/-! ### `State.setTport` -/

@[simp] theorem State.setTport_pending (s : State) (p : Nat) (x : TanPort) : (s.setTport p x).pending = s.pending := rfl
@[simp] theorem State.setTport_now (s : State) (p : Nat) (x : TanPort) : (s.setTport p x).now = s.now := rfl
@[simp] theorem State.setTport_freeCtr (s : State) (p : Nat) (x : TanPort) : (s.setTport p x).freeCtr = s.freeCtr := rfl
@[simp] theorem State.setTport_part (s : State) (p : Nat) (x : TanPort) : (s.setTport p x).part = s.part := rfl
@[simp] theorem State.setTport_tick (s : State) (p : Nat) (x : TanPort) : (s.setTport p x).tick = s.tick := rfl
@[simp] theorem State.setTport_regs (s : State) (p : Nat) (x : TanPort) : (s.setTport p x).regs = s.regs := rfl
@[simp] theorem State.setTport_pwr (s : State) (p : Nat) (x : TanPort) : (s.setTport p x).pwr = s.pwr := rfl
@[simp] theorem State.setTport_gov (s : State) (p : Nat) (x : TanPort) : (s.setTport p x).gov = s.gov := rfl
@[simp] theorem State.setTport_sensors (s : State) (p : Nat) (x : TanPort) : (s.setTport p x).sensors = s.sensors := rfl
@[simp] theorem State.setTport_hubs (s : State) (p : Nat) (x : TanPort) : (s.setTport p x).hubs = s.hubs := rfl
@[simp] theorem State.setTport_boot (s : State) (p : Nat) (x : TanPort) : (s.setTport p x).boot = s.boot := rfl
@[simp] theorem State.setTport_link (s : State) (p : Nat) (x : TanPort) : (s.setTport p x).link = s.link := rfl
@[simp] theorem State.setTport_jnl (s : State) (p : Nat) (x : TanPort) : (s.setTport p x).jnl = s.jnl := rfl
@[simp] theorem State.setTport_window (s : State) (p : Nat) (x : TanPort) : (s.setTport p x).window = s.window := rfl
@[simp] theorem State.setTport_debug (s : State) (p : Nat) (x : TanPort) : (s.setTport p x).debug = s.debug := rfl
@[simp] theorem State.setTport_mem (s : State) (p : Nat) (x : TanPort) : (s.setTport p x).mem = s.mem := rfl
@[simp] theorem State.setTport_slots (s : State) (p : Nat) (x : TanPort) : (s.setTport p x).slots = s.slots := rfl
@[simp] theorem State.setTport_loads (s : State) (p : Nat) (x : TanPort) : (s.setTport p x).loads = s.loads := rfl
@[simp] theorem State.setTport_prts (s : State) (p : Nat) (x : TanPort) : (s.setTport p x).prts = s.prts := rfl
@[simp] theorem State.setTport_streams (s : State) (p : Nat) (x : TanPort) : (s.setTport p x).streams = s.streams := rfl
@[simp] theorem State.setTport_seqs (s : State) (p : Nat) (x : TanPort) : (s.setTport p x).seqs = s.seqs := rfl
@[simp] theorem State.setTport_links (s : State) (p : Nat) (x : TanPort) : (s.setTport p x).links = s.links := rfl
@[simp] theorem State.setTport_flights (s : State) (p : Nat) (x : TanPort) : (s.setTport p x).flights = s.flights := rfl
@[simp] theorem State.setTport_aud (s : State) (p : Nat) (x : TanPort) : (s.setTport p x).aud = s.aud := rfl
@[simp] theorem State.setTport_isl (s : State) (p : Nat) (x : TanPort) : (s.setTport p x).isl = s.isl := rfl
@[simp] theorem State.setTport_trc (s : State) (p : Nat) (x : TanPort) : (s.setTport p x).trc = s.trc := rfl
@[simp] theorem State.setTport_out (s : State) (p : Nat) (x : TanPort) : (s.setTport p x).out = s.out := rfl

/-! ### `State.waitTo` -/

@[simp] theorem State.waitTo_pending (s : State) (t : Nat) : (s.waitTo t).pending = s.pending := rfl
@[simp] theorem State.waitTo_freeCtr (s : State) (t : Nat) : (s.waitTo t).freeCtr = s.freeCtr := rfl
@[simp] theorem State.waitTo_part (s : State) (t : Nat) : (s.waitTo t).part = s.part := rfl
@[simp] theorem State.waitTo_tick (s : State) (t : Nat) : (s.waitTo t).tick = s.tick := rfl
@[simp] theorem State.waitTo_regs (s : State) (t : Nat) : (s.waitTo t).regs = s.regs := rfl
@[simp] theorem State.waitTo_pwr (s : State) (t : Nat) : (s.waitTo t).pwr = s.pwr := rfl
@[simp] theorem State.waitTo_gov (s : State) (t : Nat) : (s.waitTo t).gov = s.gov := rfl
@[simp] theorem State.waitTo_sensors (s : State) (t : Nat) : (s.waitTo t).sensors = s.sensors := rfl
@[simp] theorem State.waitTo_hubs (s : State) (t : Nat) : (s.waitTo t).hubs = s.hubs := rfl
@[simp] theorem State.waitTo_boot (s : State) (t : Nat) : (s.waitTo t).boot = s.boot := rfl
@[simp] theorem State.waitTo_link (s : State) (t : Nat) : (s.waitTo t).link = s.link := rfl
@[simp] theorem State.waitTo_jnl (s : State) (t : Nat) : (s.waitTo t).jnl = s.jnl := rfl
@[simp] theorem State.waitTo_window (s : State) (t : Nat) : (s.waitTo t).window = s.window := rfl
@[simp] theorem State.waitTo_debug (s : State) (t : Nat) : (s.waitTo t).debug = s.debug := rfl
@[simp] theorem State.waitTo_mem (s : State) (t : Nat) : (s.waitTo t).mem = s.mem := rfl
@[simp] theorem State.waitTo_slots (s : State) (t : Nat) : (s.waitTo t).slots = s.slots := rfl
@[simp] theorem State.waitTo_loads (s : State) (t : Nat) : (s.waitTo t).loads = s.loads := rfl
@[simp] theorem State.waitTo_prts (s : State) (t : Nat) : (s.waitTo t).prts = s.prts := rfl
@[simp] theorem State.waitTo_streams (s : State) (t : Nat) : (s.waitTo t).streams = s.streams := rfl
@[simp] theorem State.waitTo_seqs (s : State) (t : Nat) : (s.waitTo t).seqs = s.seqs := rfl
@[simp] theorem State.waitTo_links (s : State) (t : Nat) : (s.waitTo t).links = s.links := rfl
@[simp] theorem State.waitTo_flights (s : State) (t : Nat) : (s.waitTo t).flights = s.flights := rfl
@[simp] theorem State.waitTo_aud (s : State) (t : Nat) : (s.waitTo t).aud = s.aud := rfl
@[simp] theorem State.waitTo_isl (s : State) (t : Nat) : (s.waitTo t).isl = s.isl := rfl
@[simp] theorem State.waitTo_trc (s : State) (t : Nat) : (s.waitTo t).trc = s.trc := rfl
@[simp] theorem State.waitTo_tan (s : State) (t : Nat) : (s.waitTo t).tan = s.tan := rfl
@[simp] theorem State.waitTo_out (s : State) (t : Nat) : (s.waitTo t).out = s.out := rfl

end Sys2Proof.Machine
end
================================
## Exercise aim
Go through the entries above and copy every line containing "flights".

## Task response
@[simp] theorem State.setTport_flights (s : State) (p : Nat) (x : TanPort) : (s.setTport p x).flights = s.flights := rfl
@[simp] theorem State.waitTo_flights (s : State) (t : Nat) : (s.waitTo t).flights = s.flights := rfl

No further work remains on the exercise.